■ **What the task requires**: Only these lines of the data below are wanted: the one with "def State.settle (s", the one with "if c.wf then", and any lines between them, each repeated exactly.

· · · · ·

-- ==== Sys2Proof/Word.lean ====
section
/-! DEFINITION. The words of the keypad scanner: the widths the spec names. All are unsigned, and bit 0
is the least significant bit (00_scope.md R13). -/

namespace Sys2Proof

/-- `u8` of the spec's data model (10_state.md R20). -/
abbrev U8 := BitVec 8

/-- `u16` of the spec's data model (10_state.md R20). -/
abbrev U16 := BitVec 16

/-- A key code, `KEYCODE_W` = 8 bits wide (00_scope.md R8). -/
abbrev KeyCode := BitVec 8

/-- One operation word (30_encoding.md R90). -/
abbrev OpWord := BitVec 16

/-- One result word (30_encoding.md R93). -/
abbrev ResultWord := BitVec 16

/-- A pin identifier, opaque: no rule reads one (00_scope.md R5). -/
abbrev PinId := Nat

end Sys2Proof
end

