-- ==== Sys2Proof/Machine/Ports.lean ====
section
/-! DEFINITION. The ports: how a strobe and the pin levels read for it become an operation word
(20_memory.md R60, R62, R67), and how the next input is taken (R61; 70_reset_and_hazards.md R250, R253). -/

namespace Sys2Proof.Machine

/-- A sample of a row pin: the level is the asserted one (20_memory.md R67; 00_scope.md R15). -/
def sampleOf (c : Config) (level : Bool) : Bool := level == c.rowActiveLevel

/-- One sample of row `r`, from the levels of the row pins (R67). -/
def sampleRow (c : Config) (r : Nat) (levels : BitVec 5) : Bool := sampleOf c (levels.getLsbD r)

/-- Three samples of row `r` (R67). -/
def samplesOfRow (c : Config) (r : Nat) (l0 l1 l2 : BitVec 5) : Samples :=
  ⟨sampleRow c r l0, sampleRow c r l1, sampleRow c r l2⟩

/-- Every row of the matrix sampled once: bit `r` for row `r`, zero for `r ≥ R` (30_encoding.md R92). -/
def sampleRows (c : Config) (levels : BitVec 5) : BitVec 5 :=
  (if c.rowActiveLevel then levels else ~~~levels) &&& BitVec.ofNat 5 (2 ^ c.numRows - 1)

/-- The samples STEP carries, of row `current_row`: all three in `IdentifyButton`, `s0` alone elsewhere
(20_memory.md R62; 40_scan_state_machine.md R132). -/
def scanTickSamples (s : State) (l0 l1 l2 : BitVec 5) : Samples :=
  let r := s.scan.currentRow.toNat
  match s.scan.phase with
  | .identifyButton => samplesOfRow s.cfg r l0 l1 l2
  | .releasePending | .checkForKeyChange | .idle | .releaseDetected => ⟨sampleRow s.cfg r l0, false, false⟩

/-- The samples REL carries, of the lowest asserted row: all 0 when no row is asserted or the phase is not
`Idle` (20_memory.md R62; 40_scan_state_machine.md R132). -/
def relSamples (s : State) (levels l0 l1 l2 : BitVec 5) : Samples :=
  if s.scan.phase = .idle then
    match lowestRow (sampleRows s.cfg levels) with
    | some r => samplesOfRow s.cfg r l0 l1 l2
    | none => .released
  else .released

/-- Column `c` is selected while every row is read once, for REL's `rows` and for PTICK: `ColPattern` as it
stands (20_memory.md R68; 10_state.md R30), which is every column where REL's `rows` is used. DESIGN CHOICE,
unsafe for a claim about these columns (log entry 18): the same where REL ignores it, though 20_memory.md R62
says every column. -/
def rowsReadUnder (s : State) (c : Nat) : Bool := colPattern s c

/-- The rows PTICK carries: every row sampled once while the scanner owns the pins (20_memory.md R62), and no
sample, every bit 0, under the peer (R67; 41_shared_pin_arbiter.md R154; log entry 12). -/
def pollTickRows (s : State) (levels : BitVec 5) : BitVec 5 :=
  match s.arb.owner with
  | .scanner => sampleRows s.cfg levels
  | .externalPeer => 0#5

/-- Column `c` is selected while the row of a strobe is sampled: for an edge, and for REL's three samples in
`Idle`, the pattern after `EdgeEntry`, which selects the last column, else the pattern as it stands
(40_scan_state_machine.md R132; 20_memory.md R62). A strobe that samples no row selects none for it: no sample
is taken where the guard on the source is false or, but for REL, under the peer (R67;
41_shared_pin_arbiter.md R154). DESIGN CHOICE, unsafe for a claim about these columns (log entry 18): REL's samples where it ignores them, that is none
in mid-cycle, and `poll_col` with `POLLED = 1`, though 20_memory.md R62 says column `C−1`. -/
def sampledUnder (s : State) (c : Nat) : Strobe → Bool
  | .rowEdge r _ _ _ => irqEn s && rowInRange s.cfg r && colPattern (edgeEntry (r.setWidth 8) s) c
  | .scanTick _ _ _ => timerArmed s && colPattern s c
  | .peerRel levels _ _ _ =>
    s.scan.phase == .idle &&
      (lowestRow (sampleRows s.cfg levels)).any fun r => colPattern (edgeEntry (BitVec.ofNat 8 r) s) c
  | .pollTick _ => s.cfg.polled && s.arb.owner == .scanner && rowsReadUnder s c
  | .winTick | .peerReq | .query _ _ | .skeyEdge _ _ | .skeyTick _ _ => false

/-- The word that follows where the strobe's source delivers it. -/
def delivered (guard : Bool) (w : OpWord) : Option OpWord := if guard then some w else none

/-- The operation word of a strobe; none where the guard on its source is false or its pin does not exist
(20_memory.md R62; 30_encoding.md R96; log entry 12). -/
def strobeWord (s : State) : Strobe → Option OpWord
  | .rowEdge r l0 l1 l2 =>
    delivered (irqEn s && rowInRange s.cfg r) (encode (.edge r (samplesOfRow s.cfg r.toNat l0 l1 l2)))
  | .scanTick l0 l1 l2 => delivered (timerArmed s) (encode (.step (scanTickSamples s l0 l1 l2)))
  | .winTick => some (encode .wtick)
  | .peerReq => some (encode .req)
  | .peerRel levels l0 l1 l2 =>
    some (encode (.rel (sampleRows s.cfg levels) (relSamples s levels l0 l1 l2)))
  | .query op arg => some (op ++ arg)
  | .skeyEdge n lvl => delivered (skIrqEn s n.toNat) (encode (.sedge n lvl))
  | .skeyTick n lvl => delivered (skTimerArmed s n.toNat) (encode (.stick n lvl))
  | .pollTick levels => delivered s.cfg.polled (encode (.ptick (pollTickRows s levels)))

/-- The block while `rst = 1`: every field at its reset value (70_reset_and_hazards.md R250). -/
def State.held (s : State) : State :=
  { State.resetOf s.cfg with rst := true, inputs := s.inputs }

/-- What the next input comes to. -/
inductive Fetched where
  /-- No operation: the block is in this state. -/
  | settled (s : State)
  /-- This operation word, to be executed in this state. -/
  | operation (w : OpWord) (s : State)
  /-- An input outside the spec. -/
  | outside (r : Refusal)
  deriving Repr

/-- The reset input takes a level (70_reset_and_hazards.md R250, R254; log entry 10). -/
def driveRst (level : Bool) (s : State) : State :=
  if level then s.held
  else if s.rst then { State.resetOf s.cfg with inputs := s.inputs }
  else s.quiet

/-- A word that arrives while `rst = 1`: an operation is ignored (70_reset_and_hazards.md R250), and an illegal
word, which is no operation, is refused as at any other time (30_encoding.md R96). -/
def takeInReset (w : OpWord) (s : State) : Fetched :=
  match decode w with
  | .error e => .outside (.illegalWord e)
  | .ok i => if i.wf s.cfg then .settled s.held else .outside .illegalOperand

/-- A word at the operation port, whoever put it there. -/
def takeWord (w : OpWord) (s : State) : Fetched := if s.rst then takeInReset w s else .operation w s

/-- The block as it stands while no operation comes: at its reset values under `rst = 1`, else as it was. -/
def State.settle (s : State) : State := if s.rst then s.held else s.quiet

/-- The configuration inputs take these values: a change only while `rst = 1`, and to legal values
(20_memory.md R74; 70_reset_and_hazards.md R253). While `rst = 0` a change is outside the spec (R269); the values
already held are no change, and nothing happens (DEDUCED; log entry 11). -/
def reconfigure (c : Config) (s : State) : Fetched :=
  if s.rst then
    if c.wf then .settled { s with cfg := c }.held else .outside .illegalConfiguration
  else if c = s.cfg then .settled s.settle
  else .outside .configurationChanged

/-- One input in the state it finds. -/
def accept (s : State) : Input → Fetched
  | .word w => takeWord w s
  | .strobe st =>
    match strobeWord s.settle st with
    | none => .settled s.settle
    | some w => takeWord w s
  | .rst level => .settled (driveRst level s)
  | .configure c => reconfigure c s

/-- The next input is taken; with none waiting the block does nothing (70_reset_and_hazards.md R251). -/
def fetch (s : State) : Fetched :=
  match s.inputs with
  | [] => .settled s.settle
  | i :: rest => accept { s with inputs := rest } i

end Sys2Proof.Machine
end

· · · · ·

■ **Expected output**:
def State.settle (s : State) : State := if s.rst then s.held else s.quiet

/-- The configuration inputs take these values: a change only while `rst = 1`, and to legal values
(20_memory.md R74; 70_reset_and_hazards.md R253). While `rst = 0` a change is outside the spec (R269); the values
already held are no change, and nothing happens (DEDUCED; log entry 11). -/
def reconfigure (c : Config) (s : State) : Fetched :=
  if s.rst then
    if c.wf then .settled { s with cfg := c }.held else .outside .illegalConfiguration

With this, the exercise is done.